-- ==== Sys2Proof/Proofs/Control.lean ====
section
/-! PROOFS. STOCK_END, STOP and RESUME heard, the load resolution, and how the crane leaves a halt (R23, R41, R45, R52, R60 to R62,
R125). -/

namespace Sys2Proof.Machine
open Sys2Proof Safety

/-! ## A visit handed back beside the crane (R68) -/

theorem handBack_withCrane (n : Nat) (u : State) (c : Crane) : handBack n { u with crane := c } = { handBack n u with crane := c } := by
  unfold handBack
  have hvisit : { u with crane := c }.planner.visit n = u.planner.visit n := rfl
  rw [hvisit]
  cases u.planner.visit n with
  | none => rfl
  | some v =>
    dsimp only
    split
    · rfl
    · split <;> rfl

theorem visitTo_stow (link : Option Nat) (st : VisitState) (u : State) : (visitTo link st u).planner.stow = u.planner.stow := by
  cases link <;> rfl

/-! ## The stow through the entry of a frame's sender (R170) -/

theorem closeCall_stow (c : Call) (u : State) : (closeCall c u).planner.stow = u.planner.stow := by
  cases hx : u.placement.entry c with
  | none => rw [closeCall_of_closed hx]
  | some x => rw [closeCall_of_entry hx]

theorem closeCalls_stow (p : CallState → Bool) (u : State) : (closeCalls p u).planner.stow = u.planner.stow := by
  unfold closeCalls
  generalize ((u.placement.calls.filter fun e => p e.state).map (·.call)) = l
  induction l generalizing u with
  | nil => rfl
  | cons c l ih => exact (ih (closeCall c u)).trans (closeCall_stow c u)

theorem retestRoute_stow (u : State) : (retestRoute u).planner.stow = u.planner.stow := by
  unfold retestRoute
  split
  · rfl
  · dsimp only
    split
    · rfl
    · exact closeCalls_stow _ _

theorem entered_stow (p : Pins) (h : Header) (s : State) : (entered p h s).planner.stow = s.planner.stow := by
  unfold entered enterNeighbour
  dsimp only
  split
  · rfl
  · exact retestRoute_stow _

/-! ## A STOP at the crane (R45, R52, R60) -/

section
variable {u : State} {c : Crane} (hc : u.crane = c)
include hc

theorem craneStop_of_rest (h : c.state = .idle ∨ c.state = .parked) : craneStop u = { u with crane := { c with state := .halted } } := by
  subst hc
  unfold craneStop
  rcases h with h | h <;> rw [h] <;> rfl

theorem craneStop_of_halted (h : c.state = .halted ∨ c.state = .faulted) : craneStop u = u := by
  subst hc
  unfold craneStop
  rcases h with h | h <;> rw [h]

theorem craneStop_of_stopping (h : c.state = .stopping) :
    craneStop u = { u with crane := { c with fireStop := false, resumeKept := false } } := by
  cases c
  cases h
  unfold craneStop
  rw [hc]
  rfl

theorem craneStop_of_moving (h : c.state = .moving) : craneStop u = { discardStaged u with crane := { c with
    staged := none, state := .stopping, fireStop := false, fireFinish := false, drive := .controlledStop } } := by
  subst hc
  unfold craneStop
  rw [h]
  dsimp only
  rw [discardStaged_crane]
  rfl

theorem craneStop_of_holding (h : c.state = .holding) : craneStop u = craneTo .halted (discardStaged (dropWaiting u)) := by
  subst hc
  unfold craneStop
  rw [h]

/-- A HOLDING crane halts with its DELIVER removed. -/
theorem craneStop_of_holding_unstaged {m : Move} (h : c.state = .holding) (hm : c.current = some m) (hs : c.staged = none) :
    craneStop u = { visitTo m.visit .onCrane u with crane := { c with state := .halted, current := none, holdTimer := none } } := by
  rw [craneStop_of_holding hc h, dropWaiting_of_some (hc ▸ hm), discardStaged_of_none (by rw [hc]; exact hs), hc]
  rfl

/-- A free FETCH staged behind the DELIVER hands its visit back. -/
theorem craneStop_of_holding_fetch {m st : Move} {n : Nat} (h : c.state = .holding) (hm : c.current = some m)
    (hs : c.staged = some st) (hb : st.bound = false) (hk : st.kind = .fetch) (hn : st.visit = some n) :
    craneStop u = { handBack n (visitTo m.visit .onCrane u) with
      crane := { c with state := .halted, current := none, staged := none, holdTimer := none } } := by
  rw [craneStop_of_holding hc h, dropWaiting_of_some (hc ▸ hm), discardStaged_of_some (m := st) (by rw [hc]; exact hs),
    if_neg (by simp [hb]), hk, hn, hc]
  exact congrArg (craneTo .halted) (handBack_withCrane n (visitTo m.visit .onCrane u) _)

/-- A free TAKE_IN staged behind the DELIVER makes the stow ready again. -/
theorem craneStop_of_holding_takeIn {m st : Move} (h : c.state = .holding) (hm : c.current = some m)
    (hs : c.staged = some st) (hb : st.bound = false) (hk : st.kind = .takeIn) (hst : u.planner.stow = .staged) :
    let v := visitTo m.visit .onCrane u
    craneStop u = { v with
      crane := { c with state := .halted, current := none, staged := none, holdTimer := none }
      planner := { v.planner with stow := .ready } } := by
  intro v
  have hstow : v.planner.stow = .staged := (visitTo_stow _ _ _).trans hst
  rw [craneStop_of_holding hc h, dropWaiting_of_some (hc ▸ hm), discardStaged_of_some (m := st) (by rw [hc]; exact hs),
    if_neg (by simp [hb]), hk, hc]
  exact congrArg (craneTo .halted) (if_pos hstow)

end

/-! ## The crane leaves its halt (R41, R61) -/

section
variable {u : State}

theorem leaveHalt_of_fire (h : u.mode.fiery = true) : leaveHalt u = { u with crane := { u.crane with state := .parked } } := if_pos h

theorem leaveHalt_of_calm (h : u.mode.fiery = false) :
    leaveHalt u = nextMove { u with crane := { u.crane with state := .idle } } := if_neg (by simp [h])

theorem nextMove_of_none (h : u.crane.carried = none) : nextMove u = u := by
  unfold nextMove
  rw [h]

theorem nextMove_of_visit {c : Carried} {v : Nat} (h : u.crane.carried = some c) (hv : c.visit = some v) :
    nextMove u = makeCurrent .deliver (.pos ⟨0, u.cfg.portLevel⟩) (some v) true u := by
  unfold nextMove
  rw [h]
  dsimp only
  rw [hv]
  rfl

theorem nextMove_of_unbound {c : Carried} (h : u.crane.carried = some c) (hv : c.visit = none) : nextMove u = makeStore c.bin u := by
  unfold nextMove
  rw [h]
  dsimp only
  rw [hv]

theorem makeStore_of_entry {b : Nat} {e : BinEntry} (h : u.dir.bin b = some e) :
    makeStore b u = makeCurrent .store (.slot e.slot) none true u := by
  unfold makeStore binSlot
  rw [h]
  rfl

theorem makeStore_of_absent {b : Nat} (h : u.dir.bin b = none) :
    let v := discardStaged { u with crane := { u.crane with current := none, forkCycle := false, tag := .awaited } }
    makeStore b u = faultNotice { faultBody .storeBlocked with bin := b, slotA := ⟨.none, 0, 0⟩ }
      { v with crane := { v.crane with state := .faulted, fireFinish := false, drive := .stop } } := by
  unfold makeStore binSlot
  rw [h]
  rfl

end

/-! ## The blocked places (R125) -/

section
variable {u : State} {place : SpinePlace}

/-- What a place of the spine holds. -/
def placeOf (sp : Spine) : SpinePlace → PlaceState
  | .portOut => sp.portOut
  | .portIn => sp.portIn
  | .down => sp.down
  | .up => sp.up

theorem clearPlace_of_blocked {kept : Option TravelRecord} {lost : Option (Nat × Nat)}
    (h : placeOf u.spine place = .blocked kept lost) (h1 : (placeSensors u.pins place).entry = false)
    (h2 : (placeSensors u.pins place).position = false) :
    let e := { u with dir := match kept with | some r => u.dir.locate r.bin .unknown | none => u.dir }
    clearPlace place u = match place with
      | .portOut => portOutEmptied { e with spine := { u.spine with portOut := .empty } }
      | .portIn => { e with
        spine := { u.spine with portIn := .empty }, planner := { u.planner with stow := .absent, mark := false } }
      | .down => { e with spine := { u.spine with down := .empty } }
      | .up => { e with spine := { u.spine with up := .empty } } := by
  have hreads : (placeSensors u.pins place).readsEmpty = true := by simp [PlaceSensors.readsEmpty, h1, h2]
  unfold clearPlace
  cases place <;> simp only [placeOf] at h <;> dsimp only <;> rw [h] <;> dsimp only <;> rw [if_pos hreads] <;>
    cases kept <;> rfl

theorem clearPlace_of_other (h : (∀ kept lost, placeOf u.spine place ≠ .blocked kept lost)
    ∨ (placeSensors u.pins place).entry = true ∨ (placeSensors u.pins place).position = true) : clearPlace place u = u := by
  have hreads (h : (placeSensors u.pins place).entry = true ∨ (placeSensors u.pins place).position = true) :
      ¬ (placeSensors u.pins place).readsEmpty = true := by
    rcases h with h | h <;> simp [PlaceSensors.readsEmpty, h]
  have hplace : ∀ kept lost, placeOf u.spine place = .blocked kept lost → ¬ (placeSensors u.pins place).readsEmpty = true :=
    fun kept lost hb => h.elim (fun hn => absurd hb (hn kept lost)) hreads
  unfold clearPlace
  cases hx : placeOf u.spine place with
  | blocked kept lost =>
    have hr := hplace kept lost hx
    cases place <;> simp only [placeOf] at hx <;> dsimp only <;> rw [hx] <;> exact if_neg hr
  | _ => cases place <;> simp only [placeOf] at hx <;> dsimp only <;> rw [hx]

end

/-! ## The load resolution (R62) -/

section
variable {u : State}

theorem resolveLoad_of_none (h : u.crane.carried = none) : resolveLoad u =
    if u.pins.load = true then (false, loadFault 0 u) else (true, { u with crane := { u.crane with unknownLoad := false } }) := by
  unfold resolveLoad
  rw [h]
  rfl

theorem resolveLoad_of_certain {c : Carried} (h : u.crane.carried = some c) (hc : c.uncertain = false) : resolveLoad u =
    if u.pins.load = true then (true, u) else (false, loadFault c.bin u) := by
  unfold resolveLoad
  rw [h]
  exact if_neg (by simp [hc])

theorem resolveLoad_of_uncertain {c : Carried} (h : u.crane.carried = some c) (hc : c.uncertain = true) : resolveLoad u =
    if u.pins.load = true then (true, { u with crane := { u.crane with carried := some { c with uncertain := false } } })
    else (true, handBackLink c.visit (storeBin c.bin none (c.record.bind recordRoom)
      { u with crane := { u.crane with carried := none } })) := by
  unfold resolveLoad
  rw [h]
  exact if_pos hc

end

/-! ## RESUME (R61) -/

section
variable {m : State} {cfg : StationConfig} {p : Pins} (hcfg : m.cfg = cfg) (hpins : m.pins = p)
include hcfg hpins

theorem readEncoders_eq : readEncoders m = { m with crane := { m.crane with
    pos := ⟨hold 0 cfg.nc p.encCol, hold 1 cfg.nl p.encLevel⟩ } } := by
  subst hcfg hpins
  rfl

theorem resumeSteps_of_running (h : m.crane.state ≠ .halted ∧ m.crane.state ≠ .faulted) : resumeSteps m =
    clearBlocked { m with crane := { m.crane with pos := ⟨hold 0 cfg.nc p.encCol, hold 1 cfg.nl p.encLevel⟩ } } := by
  unfold resumeSteps
  rw [readEncoders_eq hcfg hpins]
  exact if_neg (by simpa using h)

theorem resumeSteps_of_halted (h : m.crane.state = .halted ∨ m.crane.state = .faulted) : resumeSteps m =
    let x := resolveLoad { m with crane := { m.crane with pos := ⟨hold 0 cfg.nc p.encCol, hold 1 cfg.nl p.encLevel⟩ } }
    if x.1 = true then leaveHalt (clearBlocked x.2) else clearBlocked x.2 := by
  unfold resumeSteps
  rw [readEncoders_eq hcfg hpins]
  exact if_pos h

end

end Sys2Proof.Machine

namespace Sys2Proof.Proofs
open Sys2Proof Sys2Proof.Machine Sys2Proof.Safety

/-- Settles O45: STOCK_END and STOP set their flag, the crane stops by its state, and the mode is derived. -/
theorem stockEndAndStopHeard : Obligations.StockEndAndStopHeard := by
  intro p h rest s hg e
  have gateway {i : Item} (hi : i.fromGateway = true) : senderGood s.cfg h.sender i = true :=
    (senderGood_of_fromGateway hi _ _).trans hg
  refine ⟨fun hr ho hm => ?_, fun hr hm => ?_⟩
  · have hgate : gate s .stockEnd = .admitted := hm.elim (fun hm => by rw [gate_of_stocking hm]; rfl) (gate_of_working · _)
    exact exec_admitted (c := .stockEnd p h rest) rfl hr (gateway rfl) ho rfl hgate rfl
  · intro stopped
    have hgate : gate s .stop = .admitted := by
      rcases mode_of_live hr.live with hw | hs | hh | hf
      · exact gate_of_working hw _
      · rw [gate_of_stocking hs]; rfl
      · exact absurd hh hm
      · rw [gate_of_fiery hf]
        split <;> rfl
    have hcrane : { e with stopTaken := true }.crane = s.crane := entered_crane p h s
    have hstow : { e with stopTaken := true }.planner.stow = s.planner.stow := entered_stow p h s
    have stops {v : State} (hv : craneStop { e with stopTaken := true } = v) : exec (.stop p h rest) s = stopped v :=
      exec_admitted (c := .stop p h rest) rfl hr (gateway rfl) rfl rfl hgate (hv ▸ rfl)
    refine ⟨fun hs => stops (craneStop_of_rest hcrane hs), fun hs => stops (craneStop_of_halted hcrane hs),
      fun hs => stops (craneStop_of_stopping hcrane hs), fun hs => stops (craneStop_of_moving hcrane hs),
      fun m hs hc hst => stops ((craneStop_of_holding_unstaged hcrane hs hc hst).trans ?_), fun m st hs hc hst hb =>
      ⟨fun n hk hn => stops (craneStop_of_holding_fetch hcrane hs hc hst hb hk hn), fun hk hstaged =>
        stops (craneStop_of_holding_takeIn hcrane hs hc hst hb hk (hstow.trans hstaged))⟩⟩
    cases m.visit <;> rfl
━━━━━━━━━━━━━━━━
** EXERCISE **
In the data above, start at the line that has "u.spine with up", stop after the line that has "if u.pins.load = true then (true, u)", and print every line in between exactly as it stands.

** ANSWER BELOW **
      | .up => { e with spine := { u.spine with up := .empty } } := by
  have hreads : (placeSensors u.pins place).readsEmpty = true := by simp [PlaceSensors.readsEmpty, h1, h2]
  unfold clearPlace
  cases place <;> simp only [placeOf] at h <;> dsimp only <;> rw [h] <;> dsimp only <;> rw [if_pos hreads] <;>
    cases kept <;> rfl

theorem clearPlace_of_other (h : (∀ kept lost, placeOf u.spine place ≠ .blocked kept lost)
    ∨ (placeSensors u.pins place).entry = true ∨ (placeSensors u.pins place).position = true) : clearPlace place u = u := by
  have hreads (h : (placeSensors u.pins place).entry = true ∨ (placeSensors u.pins place).position = true) :
      ¬ (placeSensors u.pins place).readsEmpty = true := by
    rcases h with h | h <;> simp [PlaceSensors.readsEmpty, h]
  have hplace : ∀ kept lost, placeOf u.spine place = .blocked kept lost → ¬ (placeSensors u.pins place).readsEmpty = true :=
    fun kept lost hb => h.elim (fun hn => absurd hb (hn kept lost)) hreads
  unfold clearPlace
  cases hx : placeOf u.spine place with
  | blocked kept lost =>
    have hr := hplace kept lost hx
    cases place <;> simp only [placeOf] at hx <;> dsimp only <;> rw [hx] <;> exact if_neg hr
  | _ => cases place <;> simp only [placeOf] at hx <;> dsimp only <;> rw [hx]

end

/-! ## The load resolution (R62) -/

section
variable {u : State}

theorem resolveLoad_of_none (h : u.crane.carried = none) : resolveLoad u =
    if u.pins.load = true then (false, loadFault 0 u) else (true, { u with crane := { u.crane with unknownLoad := false } }) := by
  unfold resolveLoad
  rw [h]
  rfl

theorem resolveLoad_of_certain {c : Carried} (h : u.crane.carried = some c) (hc : c.uncertain = false) : resolveLoad u =
    if u.pins.load = true then (true, u) else (false, loadFault c.bin u) := by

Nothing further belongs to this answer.